/-- An accumulator through OFMT: integers saturate, FP32 rounds (DEDUCED, log entry 30). -/
def accOut (outf : Nat) : Int ⊕ Nat → Nat
  | .inl x => if intCode outf then satInt outf x else fpElem outf (.fin (decide (x < 0)) x.natAbs 0)
  | .inr v => fpElem outf (fp32 v)

/-- A block's bias and weights: bytes of bias `o`, and weight `k` of the body. -/
def State.biasOf (s : State) (a o : Nat) : List Byte :=
  let b := accBytes (s.pIfmt a) (s.pWfmt a)
  s.memBytes (a + 32 + b * o) b
def State.weightOf (s : State) (a k : Nat) : Nat :=
  let wb := fmtBytes (s.pWfmt a)
  s.memNat (a + 32 + accBytes (s.pIfmt a) (s.pWfmt a) * s.pDim0 a + wb * k) wb

/-- Elements a kernel reads from SRC. -/
def State.kernelReads (s : State) (a w : Nat) : Nat :=
  let c := Step.count0 w
  let d0 := s.pDim0 a
  let d1 := s.pDim1 a
  match Th.kernel w with
  | 0x10 => c * d1
  | 0x11 => (Config.windowShape w).1 * (Config.windowShape w).2 * d1
  | 0x1A => c * d1
  | 0x1B => c * d1
  | 0x1C => c * d1
  | 0x20 => c * d0 * d1
  | 0x21 => c * d1
  | _ => c * d0

/-- One output vector of DENSE. -/
def State.denseVec (s : State) (a : Nat) (src : List Nat) (v : Nat) : List Nat :=
  let d1 := s.pDim1 a
  (List.range (s.pDim0 a)).map (fun o => accOut (s.pOfmt a) (dotBias (s.pIfmt a) (s.pWfmt a) (s.biasOf a o)
    ((List.range d1).map (fun k => (src.getD (v * d1 + k) 0, s.weightOf a (o * d1 + k))))))

/-- One output vector of CONV: weights by (output, ky, kx, input). -/
def State.convVec (s : State) (a w : Nat) (src : List Nat) (v : Nat) : List Nat :=
  let d1 := s.pDim1 a
  let d2 := s.pDim2 a
  let kk := Win.kh d2 * Win.kw d2
  let cells := Win.cells d2 (Config.windowShape w) v
  (List.range (s.pDim0 a)).map (fun o => accOut (s.pOfmt a) (dotBias (s.pIfmt a) (s.pWfmt a) (s.biasOf a o)
    (cells.flatMap (fun x => match x.2 with
      | none => []
      | some p => (List.range d1).map (fun k => (src.getD (p * d1 + k) 0, s.weightOf a ((o * kk + x.1) * d1 + k)))))))

/-- SOFTMAX of one vector (R203): the maximum subtracted, exp, the sum in canonical order, divide; FP32. -/
def softmax (inf outf : Nat) (l : List Nat) : List Nat :=
  let x := l.map (elemF32 inf)
  let m := maxElem 4 4 x
  let e := x.map (fun v => elementOf 3 (fsub v m))
  let t := e.foldl fadd 0
  e.map (fun v => fpElem outf (fp32 (fdiv v t)))

/-- Elements in falling order of their values; of equal ones the earlier in the list first. -/
def fallingInsert (code : Nat) (x : Nat × Nat) : List (Nat × Nat) → List (Nat × Nat)
  | [] => [x]
  | y :: r => if (elemFp code x.1).lt (elemFp code y.1) then y :: fallingInsert code x r else x :: y :: r
def falling (code : Nat) (l : List (Nat × Nat)) : List (Nat × Nat) := l.foldr (fallingInsert code) []

/-- TOPK of one vector (R203): the DIM0 largest of its elements, ties broken by the lower canonical index, or by arrival order under VARY
(`free` names the order). What stands for a selected element in the output, and the order of a NaN, the spec leaves open
(Config.topkOut, log entry 30). -/
def topkVec (block : List Byte) (inf d0 : Nat) (vary : Bool) (free : Nat) (l : List Nat) : List Nat :=
  let arrived := if vary then freeOrder free l.zipIdx else l.zipIdx
  let open_ := l.any (fun v => decide (elemFp inf v = .nan))
  ((if open_ then arrived else falling inf arrived).take d0).map (fun x =>
    Config.topkOut block x.2 x.1 (if open_ then l else []))

/-- The candidates of an NMS by falling score, ties broken by the lower canonical index (R203); scores and overlap are the block's and
open (Config.nmsScores, Config.nmsOut, log entry 30). -/
def nmsOf (block src : List Byte) : List Byte :=
  Config.nmsOut block src ((falling 4 (Config.nmsScores block src).zipIdx).map (·.2))

/-- GATHER_SUM of one output vector: DIM1 partial vectors of DIM0 values, each sum in an arrival order of its own (R203; log
entry 30). -/
def gatherSum (inf outf d0 d1 free : Nat) (l : List Nat) : List Nat :=
  (List.range d0).map (fun j => fpElem outf (fp32
    ((freeOrder (free + j * d1) ((List.range d1).map (fun k => elemF32 inf (l.getD (k * d0 + j) 0)))).foldl fadd 0)))

/-- Output vector `v` of a kernel whose formula the spec gives. -/
def State.kernelVec (s : State) (a w : Nat) (src : List Nat) (v : Nat) : List Nat :=
  let d0 := s.pDim0 a
  let inf := s.pIfmt a
  let outf := s.pOfmt a
  let here := (src.drop (v * d0)).take d0
  match Th.kernel w with
  | 0x10 => s.denseVec a src v
  | 0x11 => s.convVec a w src v
  | 0x18 => softmax inf outf here
  | 0x19 => here.map (fun x => convertElem 4 outf (elementOf (s.pParam a) (elemF32 inf x)))
  | 0x1C => topkVec (s.memBytes a (32 + s.pBody a)) inf d0 false 0 ((src.drop (v * s.pDim1 a)).take (s.pDim1 a))
  | 0x21 => topkVec (s.memBytes a (32 + s.pBody a)) inf d0 (Step.vary w) (s.free + v * s.pDim1 a) ((src.drop (v * s.pDim1 a)).take (s.pDim1 a))
  | 0x20 => gatherSum inf outf d0 (s.pDim1 a) (s.free + v * d0 * s.pDim1 a) ((src.drop (v * d0 * s.pDim1 a)).take (d0 * s.pDim1 a))
  | _ => here.map (convertElem inf outf)

/-- Kernels whose output the spec gives no formula of (Config.kernelFn): BOX_DECODE, the suppression of NMS, and any kernel without a
block, whose formats and dimensions nothing gives (log entry 30). -/
def Th.free (w : Nat) : Bool := [0x1A, 0x1B].contains (Th.kernel w) || decide (Th.pblk w = 0)

/-- The output of a vector kernel: format, vectors. -/
def State.kernelOut (s : State) (q : Request) (w : Nat) : Nat × List (List Nat) :=
  let a := s.blockAt q w
  if Th.pblk w = 0 then
    let n := Rg.bytes (s.entryOf (Step.src w))
    (0, [elemsOf 0 (Config.kernelFn (Th.kernel w) [] (s.viewBytes (Step.src w) 0 n))])
  else
    let bs := s.viewBytes (Step.src w) 0 (s.kernelReads a w * fmtBytes (s.pIfmt a))
    let b := fmtBytes (s.pOfmt a)
    if Th.free w then
      let block := s.memBytes a (32 + s.pBody a)
      let out := if Th.kernel w = 0x1B then nmsOf block bs else Config.kernelFn (Th.kernel w) block bs
      (s.pOfmt a, (List.range (Step.count0 w)).map (fun v =>
        (List.range (s.pDim0 a)).map (fun k => fieldAt out (b * (v * s.pDim0 a + k)) b)))
    else
      let src := elemsOf (s.pIfmt a) bs
      (s.pOfmt a, (List.range (Step.count0 w)).map (s.kernelVec a w src))

/-- A vector kernel run: its output written, its special results counted, its vectors handed to the digest engine. -/
def State.runVectors (s : State) (u : Nat) (e : ThEntry) (q : Request) (w : Nat) : State :=
  let a := s.blockAt q w
  let n := if Th.pblk w = 0 then Rg.bytes (s.entryOf (Step.src w)) else s.kernelReads a w * fmtBytes (s.pIfmt a)
  match s.stepReadBad (s.thSecure u) (Step.src w) 0 n with
  | some v => s.failTh u e.req (Step.layer w) (s.thSecure u) v
  | none =>
    let (code, vecs) := s.kernelOut q w
    let t := if Step.vary w then ({ s with free := s.free + s.kernelReads a w + 1 }).tally (Off.th u 0x2C) 1 else s
    let bs := (vecs.flatMap (elemBytes code)).take (Rg.bytes (s.entryOf (Step.dst w)))
    let t := (t.tally (Off.th u 0x28) (specialElems code vecs.flatten)).thWrite u e (Step.dst w) bs
    if Step.digest w ∧ t.live e.req = true then
      t.giveChunks (u / 4) e.req (Step.layer w) 2 code (s.pDim0 a) 0 (vecs.zipIdx.map (fun v => (v.2, elemBytes code v.1)))
    else t

/-! ### Pixels (R204, R206) -/

/-- Format, width and height of a frame. -/
structure Pix where
  fmt : Nat
  w : Nat
  h : Nat
deriving DecidableEq, Repr

/-- The frame of a request: its stream's (R149), or without a stream an open shape, which only the determining inputs of R320 give. -/
def State.pixOf (s : State) (q : Request) : Pix :=
  match q.stream with
  | some st => ⟨s.ctx st Cx.pixfmt 1, s.ctx st Cx.width 2, s.ctx st Cx.height 2⟩
  | none =>
    let p := Config.pixelShape (((s.slotOf q.gen).map (·.2.passDigest)).getD []) (q.fld 0x20 4)
    ⟨p.1, p.2.1, p.2.2⟩

def Pix.bytes (x : Pix) : Nat := frameBytes x.fmt x.w x.h
def Pix.wide (x : Pix) : Bool := [2, 4, 6, 8].contains x.fmt
def Pix.channels (x : Pix) : Nat := if 7 ≤ x.fmt then 1 else 3
def Pix.yuv (x : Pix) : Bool := decide (x.fmt ≤ 4)

/-- Offsets of the samples of pixel (y, x), in channel order (R204 Table 5). -/
def Pix.samples (p : Pix) (y x : Nat) : List Nat :=
  let b := if p.wide then 2 else 1
  let row := roundUp 64 (b * p.w)
  let plane := row * p.h
  let w2 := (p.w + 1) / 2
  let h2 := (p.h + 1) / 2
  match p.fmt with
  | 1 => let r2 := roundUp 64 (2 * w2); let o := plane + y / 2 * r2 + 2 * (x / 2); [y * row + x, o, o + 1]
  | 2 => let r2 := roundUp 64 (4 * w2); let o := plane + y / 2 * r2 + 4 * (x / 2); [y * row + 2 * x, o, o + 2]
  | 3 => let r2 := roundUp 64 w2; let o := plane + y / 2 * r2 + x / 2; [y * row + x, o, o + r2 * h2]
  | 4 => let r2 := roundUp 64 (2 * w2); let o := plane + y / 2 * r2 + 2 * (x / 2); [y * row + 2 * x, o, o + r2 * h2]
  | 5 => [y * row + x, plane + y * row + x, 2 * plane + y * row + x]
  | 6 => [y * row + 2 * x, plane + y * row + 2 * x, 2 * plane + y * row + 2 * x]
  | 7 => [y * row + x]
  | _ => [y * row + 2 * x]

/-- A sample in sample units (R204); of a 10-bit sample in a 16-bit word the low ten bits, or the upper ones. -/
def Pix.sample (p : Pix) (bs : List Byte) (off : Nat) : Nat :=
  match p.fmt with
  | 2 => fieldAt bs off 2 / 64
  | 4 => fieldAt bs off 2 % 1024
  | 6 => fieldAt bs off 2 % 1024
  | 8 => fieldAt bs off 2
  | _ => 4 * fieldAt bs off 1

* What is needed
Reproduce exactly the lines of the records above from the one with "let plane := row * p.h" to the one with "[y * row + 2 * x]", both included, and leave out everything else.

* Reply to the task
  let plane := row * p.h
  let w2 := (p.w + 1) / 2
  let h2 := (p.h + 1) / 2
  match p.fmt with
  | 1 => let r2 := roundUp 64 (2 * w2); let o := plane + y / 2 * r2 + 2 * (x / 2); [y * row + x, o, o + 1]
  | 2 => let r2 := roundUp 64 (4 * w2); let o := plane + y / 2 * r2 + 4 * (x / 2); [y * row + 2 * x, o, o + 2]
  | 3 => let r2 := roundUp 64 w2; let o := plane + y / 2 * r2 + x / 2; [y * row + x, o, o + r2 * h2]
  | 4 => let r2 := roundUp 64 (2 * w2); let o := plane + y / 2 * r2 + 2 * (x / 2); [y * row + 2 * x, o, o + r2 * h2]
  | 5 => [y * row + x, plane + y * row + x, 2 * plane + y * row + x]
  | 6 => [y * row + 2 * x, plane + y * row + 2 * x, 2 * plane + y * row + 2 * x]
  | 7 => [y * row + x]
  | _ => [y * row + 2 * x]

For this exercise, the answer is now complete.